“Nightcrawler” might not provide the kind of creepy-crawly terror you might expect from its name this Halloween season, but the thriller still finds a way to provide more than adequate horror and shock to the audience’s psyche.
“Nightcrawler” follows smooth-talking and hyper-analytical Lou Bloom (Jake Gyllenhaal) in his search for a job in Los Angeles. From the very beginning, when Lou is caught stealing chain-link fence from a restricted area and — after a smiling conversation with the security officer who caught him — mugs the officer to both escape and steal the officer’s watch, the audience starts to suspect there’s something strange and dangerous about him.

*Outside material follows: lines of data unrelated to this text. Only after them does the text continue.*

-- ==== Sys2Proof/Laws/Decode.lean ====
section
/-! SUPPORT. The opcode map: its rows are disjoint, an accepting row is the row decoded, and the masks
and fields of the words the encoder makes. -/

namespace Sys2Proof

/-! ## The rows -/

/-- No word agrees with two rows on the bits both of them fix (30_encoding.md R77). -/
theorem opcodeTable_disjoint :
    opcodeTable.Pairwise fun r q => r.pat &&& q.mask ≠ q.pat &&& r.mask := by
  decide

theorem opcodeTable_length : opcodeTable.length = 34 := rfl

/-- Two rows that accept one word agree on the bits both fix. -/
theorem accepts_overlap {r q : Row} {op : Word} (hr : r.accepts op) (hq : q.accepts op) :
    r.pat &&& q.mask = q.pat &&& r.mask := by
  simp only [Row.accepts, beq_iff_eq] at hr hq
  rw [← hr, ← hq, BitVec.and_assoc, BitVec.and_assoc, BitVec.and_comm r.mask]

/-- The first accepting row is the only one, whatever the list's order. -/
theorem find_of_accepts {rows : List Row} {op : Word}
    (h : rows.Pairwise fun r q => r.pat &&& q.mask ≠ q.pat &&& r.mask) {r : Row} (hr : r ∈ rows)
    (ha : r.accepts op) : rows.find? (·.accepts op) = some r := by
  induction rows with
  | nil => exact absurd hr List.not_mem_nil
  | cons q rows ih =>
    rw [List.pairwise_cons] at h
    rcases List.mem_cons.mp hr with rfl | hr
    · simp [ha]
    · have : q.accepts op = false := by
        by_contra hq
        exact h.1 r hr (accepts_overlap (by simpa using hq) ha)
      simp [this, ih h.2 hr]

/-- A row of the opcode map that accepts a word is the row DECODE selects (30_encoding.md R77). -/
theorem decodeWord_of_row {r : Row} {op : Word} (hr : r ∈ opcodeTable) (ha : r.accepts op) :
    decodeWord op = .ok (r.build op) := by
  rw [decodeWord, find_of_accepts opcodeTable_disjoint hr ha]

/-- A decoded word is accepted by a row that builds the instruction. -/
theorem row_of_decodeWord {op : Word} {i : Instr} (h : decodeWord op = .ok i) :
    ∃ r ∈ opcodeTable, r.accepts op ∧ r.build op = i := by
  rw [decodeWord] at h
  split at h
  · next r hr =>
    have ha := List.find?_some hr
    exact ⟨r, List.mem_of_find?_eq_some hr, ha, by injection h⟩
  · cases h

/-! ## Bytes and words -/

@[simp] theorem opcodeOf_wordBytes (op : Word) :
    opcodeOf (op.extractLsb' 8 8) (op.extractLsb' 0 8) = op := by
  apply BitVec.eq_of_toNat_eq
  simp only [opcodeOf, low16, BitVec.toNat_ofNat, BitVec.extractLsb'_toNat, Nat.shiftRight_eq_div_pow]
  have := op.isLt
  omega

/-- Decoding the two bytes of a word decodes the word. -/
@[simp] theorem decode_wordBytes (op : Word) : decode (wordBytes op) = decodeWord op := by
  simp [decode, wordBytes]

/-! ## The nibbles of the encoder's words -/

theorem regNibble_toNat (x : Reg) : (regNibble x).toNat = x.val := by
  have := x.isLt
  simp only [regNibble, BitVec.toNat_ofNat]
  omega

theorem wordNNN_toNat (f : BitVec 4) (nnn : Imm12) :
    (wordNNN f nnn).toNat = f.toNat * 4096 + nnn.toNat := by
  have := nnn.isLt
  rw [wordNNN, BitVec.toNat_append, ← Nat.shiftLeft_add_eq_or_of_lt this, Nat.shiftLeft_eq]

theorem wordXNN_toNat (f : BitVec 4) (x : Reg) (nn : Byte) :
    (wordXNN f x nn).toNat = f.toNat * 4096 + x.val * 256 + nn.toNat := by
  have h1 := nn.isLt
  have h2 := (regNibble x).isLt
  rw [wordXNN, BitVec.toNat_append, ← Nat.shiftLeft_add_eq_or_of_lt h1, BitVec.toNat_append,
    ← Nat.shiftLeft_add_eq_or_of_lt h2, regNibble_toNat, Nat.shiftLeft_eq, Nat.shiftLeft_eq]
  omega

theorem wordXY_toNat (f : BitVec 4) (x y : Reg) (n : BitVec 4) :
    (wordXY f x y n).toNat = f.toNat * 4096 + x.val * 256 + y.val * 16 + n.toNat := by
  have h1 := n.isLt
  have h2 := (regNibble x).isLt
  have h3 := (regNibble y).isLt
  rw [wordXY, nibbles, BitVec.toNat_append, ← Nat.shiftLeft_add_eq_or_of_lt h1, BitVec.toNat_append,
    ← Nat.shiftLeft_add_eq_or_of_lt h3, BitVec.toNat_append, ← Nat.shiftLeft_add_eq_or_of_lt h2,
    regNibble_toNat, regNibble_toNat, Nat.shiftLeft_eq, Nat.shiftLeft_eq, Nat.shiftLeft_eq]
  omega

/-! ## The fields of a word, as integers (00_scope.md R9) -/

theorem fieldX_val (op : Word) : (fieldX op).val = op.toNat / 256 % 16 := by
  simp [fieldX, BitVec.extractLsb'_toNat, Nat.shiftRight_eq_div_pow]

theorem fieldY_val (op : Word) : (fieldY op).val = op.toNat / 16 % 16 := by
  simp [fieldY, BitVec.extractLsb'_toNat, Nat.shiftRight_eq_div_pow]

theorem fieldN_toNat (op : Word) : (fieldN op).toNat = op.toNat % 16 := by
  simp [fieldN, BitVec.extractLsb'_toNat]

theorem fieldNN_toNat (op : Word) : (fieldNN op).toNat = op.toNat % 256 := by
  simp [fieldNN, BitVec.extractLsb'_toNat]

theorem fieldNNN_toNat (op : Word) : (fieldNNN op).toNat = op.toNat % 4096 := by
  simp [fieldNNN, BitVec.extractLsb'_toNat]

@[simp] theorem fieldNNN_wordNNN (f : BitVec 4) (nnn : Imm12) : fieldNNN (wordNNN f nnn) = nnn := by
  apply BitVec.eq_of_toNat_eq
  rw [fieldNNN_toNat, wordNNN_toNat]
  have := nnn.isLt
  omega

@[simp] theorem fieldX_wordXNN (f : BitVec 4) (x : Reg) (nn : Byte) : fieldX (wordXNN f x nn) = x := by
  apply Fin.ext
  rw [fieldX_val, wordXNN_toNat]
  have := nn.isLt
  omega

@[simp] theorem fieldNN_wordXNN (f : BitVec 4) (x : Reg) (nn : Byte) :
    fieldNN (wordXNN f x nn) = nn := by
  apply BitVec.eq_of_toNat_eq
  rw [fieldNN_toNat, wordXNN_toNat]
  have := nn.isLt
  omega

@[simp] theorem fieldX_wordXY (f : BitVec 4) (x y : Reg) (n : BitVec 4) :
    fieldX (wordXY f x y n) = x := by
  apply Fin.ext
  rw [fieldX_val, wordXY_toNat]
  have := n.isLt
  omega

@[simp] theorem fieldY_wordXY (f : BitVec 4) (x y : Reg) (n : BitVec 4) :
    fieldY (wordXY f x y n) = y := by
  apply Fin.ext
  rw [fieldY_val, wordXY_toNat]
  have := n.isLt
  omega

@[simp] theorem fieldN_wordXY (f : BitVec 4) (x y : Reg) (n : BitVec 4) :
    fieldN (wordXY f x y n) = n := by
  apply BitVec.eq_of_toNat_eq
  rw [fieldN_toNat, wordXY_toNat]
  have := n.isLt
  omega

/-! ## The four masks, as integers -/

theorem and_F000 (op : Word) : (op &&& 0xF000#16).toNat = op.toNat / 4096 * 4096 := by
  have h : op &&& 0xF000#16 = (op >>> 12) <<< 12 := by
    apply BitVec.eq_of_getLsbD_eq
    intro i hi
    interval_cases i <;> simp
  have := op.isLt
  rw [h, BitVec.toNat_shiftLeft, BitVec.toNat_ushiftRight, Nat.shiftLeft_eq,
    Nat.shiftRight_eq_div_pow]
  omega

/-- The family nibble and low bits that lie below it, put together, are added. -/
theorem family_or_low (op low : Word) (h : low.toNat < 4096) :
    ((op >>> 12) <<< 12 ||| low).toNat = op.toNat / 4096 * 4096 + low.toNat := by
  have h' : ((op >>> 12) <<< 12).toNat = (op.toNat / 4096) <<< 12 := by
    have := op.isLt
    rw [BitVec.toNat_shiftLeft, BitVec.toNat_ushiftRight, Nat.shiftLeft_eq, Nat.shiftLeft_eq,
      Nat.shiftRight_eq_div_pow]
    omega
  rw [BitVec.toNat_or, h', ← Nat.shiftLeft_add_eq_or_of_lt h, Nat.shiftLeft_eq]

theorem and_F00F (op : Word) :
    (op &&& 0xF00F#16).toNat = op.toNat / 4096 * 4096 + op.toNat % 16 := by
  have h : op &&& 0xF00F#16 = (op >>> 12) <<< 12 ||| (op <<< 12) >>> 12 := by
    apply BitVec.eq_of_getLsbD_eq
    intro i hi
    interval_cases i <;> simp
  have low : ((op <<< 12) >>> 12).toNat = op.toNat % 16 := by
    rw [BitVec.toNat_ushiftRight, BitVec.toNat_shiftLeft, Nat.shiftLeft_eq,
      Nat.shiftRight_eq_div_pow]
    omega
  rw [h, family_or_low _ _ (by omega), low]

theorem and_F0FF (op : Word) :
    (op &&& 0xF0FF#16).toNat = op.toNat / 4096 * 4096 + op.toNat % 256 := by
  have h : op &&& 0xF0FF#16 = (op >>> 12) <<< 12 ||| (op <<< 8) >>> 8 := by
    apply BitVec.eq_of_getLsbD_eq
    intro i hi
    interval_cases i <;> simp
  have low : ((op <<< 8) >>> 8).toNat = op.toNat % 256 := by
    rw [BitVec.toNat_ushiftRight, BitVec.toNat_shiftLeft, Nat.shiftLeft_eq,
      Nat.shiftRight_eq_div_pow]
    omega
  rw [h, family_or_low _ _ (by omega), low]

/-- A row without fixed low bits accepts the words of its family. -/
theorem accepts_F000 (p op : Word) (b : Word → Instr) :
    Row.accepts ⟨0xF000, p, b⟩ op ↔ op.toNat / 4096 * 4096 = p.toNat := by
  rw [← and_F000 op, BitVec.toNat_inj]
  exact beq_iff_eq

/-- A row with a fixed last nibble. -/
theorem accepts_F00F (p op : Word) (b : Word → Instr) :
    Row.accepts ⟨0xF00F, p, b⟩ op ↔ op.toNat / 4096 * 4096 + op.toNat % 16 = p.toNat := by
  rw [← and_F00F op, BitVec.toNat_inj]
  exact beq_iff_eq

/-- A row with a fixed low byte. -/
theorem accepts_F0FF (p op : Word) (b : Word → Instr) :
    Row.accepts ⟨0xF0FF, p, b⟩ op ↔ op.toNat / 4096 * 4096 + op.toNat % 256 = p.toNat := by
  rw [← and_F0FF op, BitVec.toNat_inj]
  exact beq_iff_eq

/-- A row whose whole word is fixed. -/
theorem accepts_FFFF (p op : Word) (b : Word → Instr) :
    Row.accepts ⟨0xFFFF, p, b⟩ op ↔ op.toNat = p.toNat := by
  have h : op &&& 0xFFFF = op := BitVec.and_allOnes
  rw [Row.accepts, h, beq_iff_eq, BitVec.toNat_inj]

end Sys2Proof
end

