-- ==== Sys2Proof/Tests/Slice0.lean ====
section
/-! SUPPORT. Tests: the well-formedness checks on ill-formed terms, every constructor's decoding from a
word written out from the pattern of 30_encoding.md R76, vectors of 95_test_vectors.md (each named), and
for each statement with hypotheses a state and operands that meet them all. -/

namespace Sys2Proof.Tests

open Sys2Proof Sys2Proof.Machine

/-! ## Well-formedness -/

theorem test_wf_instruction : (Instr.drw 0xF 0 15).wellFormed = true := by decide

/-- R71: the fields are 4, 8 and 12 bits wide. -/
theorem test_wf_refuses_wide_fields :
    fitsField 4 16 = false ∧ fitsField 8 256 = false ∧ fitsField 12 4096 = false := by decide

/-- V171, V172 -/
theorem test_wf_image_length :
    imageWellFormed (List.replicate 3584 0) = true ∧ imageWellFormed (List.replicate 3585 0) = false := by
  unfold imageWellFormed; constructor <;> rw [List.length_replicate] <;> decide

/-- R235: a key index is below 16. -/
theorem test_wf_refuses_key_16 : keyWellFormed 15 = true ∧ keyWellFormed 16 = false := by decide

/-! ## Decoding: words written out from R76 -/

theorem test_decode_system :
    decode [0b00000000, 0b11100000] = .ok .cls ∧ decode [0b00000000, 0b11101110] = .ok .ret := by decide

theorem test_decode_jumps :
    decode [0b00010010, 0b00110100] = .ok (.jp 0x234) ∧
    decode [0b00101010, 0b10111100] = .ok (.call 0xABC) ∧
    decode [0b10111111, 0b11111110] = .ok (.jpV0 0xFFE) := by decide

theorem test_decode_skips :
    decode [0b00110011, 0b00010001] = .ok (.seImm 3 0x11) ∧
    decode [0b01000011, 0b00010001] = .ok (.sneImm 3 0x11) ∧
    decode [0b01010001, 0b00100000] = .ok (.seReg 1 2) ∧
    decode [0b10010001, 0b00100000] = .ok (.sneReg 1 2) := by decide

theorem test_decode_immediates :
    decode [0b01101010, 0b01000010] = .ok (.ldImm 0xA 0x42) ∧
    decode [0b01110010, 0b11111111] = .ok (.addImm 2 0xFF) ∧
    decode [0b10100011, 0b00000001] = .ok (.ldI 0x301) ∧
    decode [0b11000011, 0b00001111] = .ok (.rnd 3 0x0F) := by decide

theorem test_decode_registers :
    decode [0b10000001, 0b01010000] = .ok (.ldReg 1 5) ∧
    decode [0b10000001, 0b00100001] = .ok (.orReg 1 2) ∧
    decode [0b10000001, 0b00100010] = .ok (.andReg 1 2) ∧
    decode [0b10000001, 0b00100011] = .ok (.xorReg 1 2) ∧
    decode [0b10000001, 0b00100100] = .ok (.addReg 1 2) := by decide

theorem test_decode_registers' :
    decode [0b10000001, 0b00100101] = .ok (.subReg 1 2) ∧
    decode [0b10000100, 0b01110110] = .ok (.shr 4 7) ∧
    decode [0b10000001, 0b00100111] = .ok (.subnReg 1 2) ∧
    decode [0b10000100, 0b01111110] = .ok (.shl 4 7) := by decide

theorem test_decode_draw_and_keys :
    decode [0b11010000, 0b00010101] = .ok (.drw 0 1 5) ∧
    decode [0b11100101, 0b10011110] = .ok (.skp 5) ∧
    decode [0b11100101, 0b10100001] = .ok (.sknp 5) := by decide

theorem test_decode_f_family :
    decode [0b11110011, 0b00000111] = .ok (.ldVxDT 3) ∧
    decode [0b11110011, 0b00001010] = .ok (.ldVxK 3) ∧
    decode [0b11110011, 0b00010101] = .ok (.ldDTVx 3) ∧
    decode [0b11110011, 0b00011000] = .ok (.ldSTVx 3) ∧
    decode [0b11110001, 0b00011110] = .ok (.addI 1) := by decide
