-- ==== Sys2Proof/Config.lean ====
section
/-! DEFINITION. The parameters of the block (spec/00_scope.md R7) and the values the spec leaves open.
A parameter the spec gives a value is a definition here. A parameter marked OPEN, or settable, is a field of
`Params`, which the state carries and no operation writes: a statement over all states holds for every value of it.
A value nothing fixes is an `opaque` constant without a body, so that no proof can see what it is. -/

namespace Sys2Proof

/-- The two roles of the block, fixed at `INIT` (R27, R270). -/
inductive Role where
  | master
  | slave
  deriving DecidableEq, Repr

/-- What the transport answers to a `Tx` (R60): the environment's choice. -/
inductive TxResult where
  | ok
  | busError
  deriving DecidableEq, Repr, Inhabited

/-- The setting `SDO_REPLY_NODE_MASTER` (R7, R184): what a master puts into the `node` field of a received reply. -/
inductive ReplyNode where
  | source
  | own
  deriving DecidableEq, Repr

/-- The parameters of R7 that are OPEN or have an alternative setting; fixed for one block. -/
structure Params where
  /-- `HB_LAST_RESET`: what `INIT` puts into `hb_last`; OPEN, suggested 0 (R7, R30). -/
  hbLastReset : Time
  /-- `HB_RESET_BYTE`: the heartbeat byte of state `Reset`; OPEN (R7, R90, R211). -/
  hbResetByte : Byte
  /-- `SDO_REPLY_NODE_MASTER` (R7, R184). -/
  replyNode : ReplyNode
  deriving DecidableEq, Repr

namespace Config

/-- `LISTENER_SLOTS`, slots per event category (R7, R34). -/
def listenerSlots : Nat := 6

/-- `FILTER_CAP`, the Listen Filter's capacity (R7, R33). -/
def filterCap : Nat := 12

/-- `SDO_MAX_LEN`, the largest SDO payload (R7). -/
def sdoMaxLen : Nat := 4

/-- `FRAME_MAX_LEN`, the largest frame payload (R7). -/
def frameMaxLen : Nat := 8

/-- The SDO command value Read (R22, R170). -/
def sdoCmdRead : Byte := 0x40

/-- The SDO command value WriteAck (R22, R170). -/
def sdoCmdWriteAck : Byte := 0x60

/-- `SDO_CMD_WRITE` (R7, R170, decision D11: the spec takes it from general knowledge). No rule of the block tests it:
only descriptors and frames that carry a Write hold it. -/
def sdoCmdWrite : Byte := 0x20

/-- The default heartbeat interval, 1000 time-units (R7, R30). -/
def defaultHbInterval : Time := 1000

/-- DESIGN CHOICE (log entry 2, unsafe): the `OWN_ADDR` of the `INIT` that `State.reset` stands for.
The spec gives no default address (N26). -/
def resetOwn : Addr := 1

/-- DESIGN CHOICE (log entry 2, unsafe): the `ROLE` of the `INIT` that `State.reset` stands for.
The spec gives no default role (N26). -/
def resetRole : Role := .slave

/-- DESIGN CHOICE (log entry 2, unsafe): the `DEBUG` of the `INIT` that `State.reset` stands for. -/
def resetDebug : Bool := false

/-- `HB_RESET_BYTE` of the block that `State.reset` describes: OPEN, an unconstrained byte (R211, decision D10).
A free value: nothing constrains it (log entry 3). -/
opaque hbResetByte : Byte

/-- The parameters of the block `State.reset` describes: `HB_LAST_RESET` at the spec's suggested 0 and
`SDO_REPLY_NODE_MASTER` at the spec's setting `source` (R7); the heartbeat byte of `Reset` stays free. -/
def params : Params := { hbLastReset := 0, hbResetByte := hbResetByte, replyNode := .source }

/-- The transport's answer to a `Tx` for which the environment has listed none: a free value, a fresh one for each draw
(R60, U15, log entry 5). -/
opaque freeTxResult : Nat → TxResult

/-- The clock's answer to a `Now()` for which the environment has listed none: a free value, a fresh one for each draw
(R36 (c), U15, log entry 5). -/
opaque freeNow : Nat → Time

/-- The bitrate `INIT` hands to the transport: the source gives no value (R241, N12); free. -/
opaque bitrate : Nat

/-- The acceptance filter identifier for the own-address/broadcast pair (R241, N12); free. -/
opaque startupFilterId : Addr → Nat

/-- The acceptance filter mask for the own-address/broadcast pair (R241, N12); free. -/
opaque startupFilterMask : Addr → Nat

/-- `id_for(a)`: the acceptance filter identifier of a Listen Filter entry (R243, N12); free. -/
opaque filterIdFor : Addr → Nat

/-- `mask_for(a)`: the acceptance filter mask of a Listen Filter entry (R243, N12); free. -/
opaque filterMaskFor : Addr → Nat

end Config

end Sys2Proof
end

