-- ==== Sys2Proof/Machine/HostOps.lean ====
section
/-! DEFINITION. The entry points of spec/46_host_ops.md: `INIT` (R240, R241), `FILTER.ADD` (R243), `RXIRQ` (R245) and
`POLL` (R246). -/

namespace Sys2Proof.Machine

/-- The registers after `INIT` (R40): every one, the Listen Filter and the Listener table emptied. -/
def initRegs (p : Params) (ownAddr : Nat) (role : Role) (hbInterval : Time) (debug : Bool) : Regs :=
  { own := maskAddr ownAddr, role := role, nmt := initialNmt role, bootDone := false, hbInterval := hbInterval,
    hbLast := p.hbLastReset, debug := debug, filt := [], lst := .empty, ready := true }

/-- `INIT(own_addr, role, hb_interval, debug)` (R240): refused outside 1 to 127; else every register takes its reset value and the
transport is brought up (R241). Nothing is transmitted or notified, and the histories stay (R40, conflict C12). -/
def execInit (ownAddr : Nat) (role : Role) (hbInterval : Time) (debug : Bool) (s : State) : Result State :=
  if 1 ≤ ownAddr ∧ ownAddr ≤ 127 then
    .next ({ s with regs := initRegs s.params ownAddr role hbInterval debug }.emitXcfg (bringUpCalls (maskAddr ownAddr)))
  else .refused .illegalOwnAddress

/-- An address `FILTER.ADD` drops silently: 0, the own address, a duplicate, or any on a full filter (R243, decision D24). -/
def filterDrops (r : Regs) (a : Addr) : Bool :=
  a == 0 || a == r.own || inFilter r.filt a.toNat || decide (r.filt.length ≥ Config.filterCap)

/-- `FILTER.ADD(addr)` (R243). -/
def filterAdd (addr : Nat) (s : State) : State :=
  let a := maskAddr addr
  if filterDrops s.regs a then s
  else
    { s with regs := { s.regs with filt := s.regs.filt ++ [a] } }.emitXcfg
      [.addAcceptanceFilter (Config.filterIdFor a) (Config.filterMaskFor a)]

/-- `FILTER.ADD`, issued by the host. -/
def execFilterAdd (addr : Nat) (s : State) : Result State := whenReady s (.next (filterAdd addr s))

/-- One `Rx()`, and the dispatch of the frame it returned, if any (R245, R246). -/
def receive (s : State) : Result State :=
  match (rx s).1 with
  | some f => dispatch f (rx s).2
  | none => .next (rx s).2

/-- `RXIRQ` (R245): the receive interrupt; it saves and restores nothing (R268, R269). -/
def execRxirq (s : State) : Result State := whenReady s (receive s)

/-- The drain of `POLL`: at most one frame, only if `Pending()` (R246, decision D20). -/
def drain (s : State) : Result State := if (pending s).1 then receive (pending s).2 else .next (pending s).2

/-- The timer check of `POLL` (R246). -/
def checkTimer (s : State) : State := hbTick (now s).1 (now s).2

/-- `POLL` (R246): first the drain, then the timer. -/
def execPoll (s : State) : Result State := whenReady s (andThen (drain s) fun t => .next (checkTimer t))

end Sys2Proof.Machine
end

This suspicion only grows when he pulls over to watch the aftermath of a deadly car crash up-close. During this excursion, Lou sees a cameraman filming the scene and discovers the footage will be sold to local news TV stations. When the cameraman refuses to hire him, Lou resolves to learn the trade of “Nightcrawling” for himself.
Eventually, by working with Nina Romina (Rene Russo, “Thor”), a TV news manager, and Rick, an assistant he hires, Lou carves out his own niche filming crimes and their aftermath and selling his footage to a local TV station for a significant profit.
In his quest for better footage and a higher payoff, Lou’s behavior becomes increasingly risky and dangerous, until finally he weaves a tangled web of activities that are both less than moral and less than legal. While at first it seems he will not be able to escape the web he weaves, it becomes clear that the strange and dangerous Lou the audience has been leery of from the beginning still has a few terrible tricks still up his sleeve.
Paralleling Lou’s story are the themes of increasing urban crime, the power of the media, and our society’s obsession with devastation.
Truly fantastic acting by Gyllenhaal carries the movie throughout; his ability to create a very nuanced character through simple facial expressions and methods of talking demonstrate his outstanding acting ability. Unique direction choices such as incorporating drab colors, distinctive metropolis shots of downtown LA and omitting explicit storytelling to allow the audience to draw their own conclusions also add depth and excellence to the film.
“Nightcrawler” is the kind of film that grabs the audience from the beginning, takes off running, and doesn’t let go until the bitter end. While the ending certainly does not provide the viewer with catharsis of any kind, it is perhaps this bitter and lingering aftertaste that gives the film its strength.